Thus shall the ego find no hindrance to the full expression of the many faculties he brings from many births and deaths. Thus, to the man, shall parenthood be a source of continual joy, a field of selfless service, an experience which shall enrich the content of his soul.

CHAPTER II

FROM BIRTH TO TEN YEARS OLD

THE periods of man's life, from birth to death, are marked by tens of years. During each period a special kind of life should be lived, suited exactly to the needs of the developing body and mind.

The first ten years should be devoted entirely to growth; every experience should lead to expansion of mind, of feeling and of body. The life­force is pouring into the triple man-to-be, in all its abundance; let nothing stem its flow. Every cell must receive it, so that every organ may be quickened and every sense developed to the full. During this period the child must represent embodied life-force; later, he will represent embodied mind and finally embodied spirit. The inrush of the vital power is the dominant characteristic of the first ten years and gives the child his periods of tireless activity, drives him on to exercise and use the growing faculties, that later he may develop the spring-like resilience of muscle and of sinew. No limit should be put upon that active self-expression; the child should be allowed to tire himself and then to sleep in open air until his life-force is renewed.

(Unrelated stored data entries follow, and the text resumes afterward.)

-- ==== Sys2Proof/Tests/Slice0.lean ====
section
/-! SUPPORT. The writer's own tests: ill-formed commands, examples of the spec, and for every statement of
Sys2Proof/Certificates/Slice0/Obligations.lean with hypotheses a state and operands that meet them, clause by clause. -/

set_option Elab.async false

namespace Sys2Proof.Tests

open Machine

/-! ## States -/

/-- A part at rest: round 1 is OPEN with bib 7 on its start list, the positioner is IDLE at gate 3, a slot is present, consoles
are ACTIVE, and nothing is on LINK's lines. -/
def rested : State :=
  let s := State.reset
  { s with
    prof := { s.prof with valid := true, profile := { s.prof.profile with
      slots := some { address := 3, bearing := 250, gating := true, scoring := true } :: List.replicate 7 none,
      survey := some [{ raw := 12000, mm := 118000 }, { raw := 14000, mm := 135500 }] } },
    cst := { s.cst with round := 1, rstate := .opened, startList := [7] },
    stc := { s.stc with light := .red },
    gate := { s.gate with state := .idle, current := some 3, jury := some 3, reference := some 3, lastDir := some .up },
    meas := { s.meas with stateA := .active, stateB := .active },
    brd := { s.brd with ready := true },
    link := { s.link with notices := [] },
    diag := { s.diag with capture := none } }

/-- The light that goes with a state of the attempt on the hill. -/
def lightOf : AttemptState → Light
  | .waiting => .amber
  | .cleared => .green
  | .inRun | .flight | .scoring | .complete | .lapsed | .voided | .cancelled => .red

/-- The first attempt of round 1, in a state, by bib 9. -/
def attempt (x : AttemptState) : Attempt := { newAttempt 1 1 9 none with state := x }

/-- The part at rest with that attempt. -/
def hill (x : AttemptState) : State :=
  { rested with cst := { rested.cst with attempts := [attempt x] }, stc := { rested.stc with light := lightOf x } }

/-- The same in another round state. -/
def round (r : RoundState) (s : State) : State := { s with cst := { s.cst with rstate := r } }

/-- The same with the positioner in another state. -/
def gateAt (g : GateState) (s : State) : State := { s with gate := { s.gate with state := g } }

/-- The state that a command leaves. -/
def after (i : Instr) (s : State) : State :=
  match exec i s with
  | .next t => t
  | .fault _ | .refused _ => s

theorem free {s : State} (h : s.link.inHand = none) (h' : s.link.replyWaiting = none) (h'' : s.link.tx = .idle) : Free s :=
  ⟨h, h', by simp [h'']⟩

theorem clear {s : State} (h : s.cst.attempts.all (fun a => !a.state.onHill) = true) : HillClear s := by
  intro a ha; simpa using List.all_eq_true.1 h a ha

The early years consist of alternating periods of activity and rest; their length should not be governed by any rule imposed from without; the resurgent life within will determine the time which each demands. The child should play till he is tired, lie down and sleep until refreshed, then play again ; play and rest, the twin companions of the first ten years, form, with nourishment, a trinity of essentials.

Nature should be his only teacher until the age of ten and play his only "work." The lessons he will learn in Nature's school are twofold: to observe and to express. No pressure should be brought to bear to make him catalogue or memorise. The child should not be asked to repeat, for repetition dulls the brain setting a limit to the power of observation, the capacity for comprehension and to the addition of new experiences; it turns into a single groove the energy which must be free to flow through every channel which thought, feeling and action can provide. The rule of the first ten years is to let the life-force flow free and unfettered and to use external influence only to guard from harm.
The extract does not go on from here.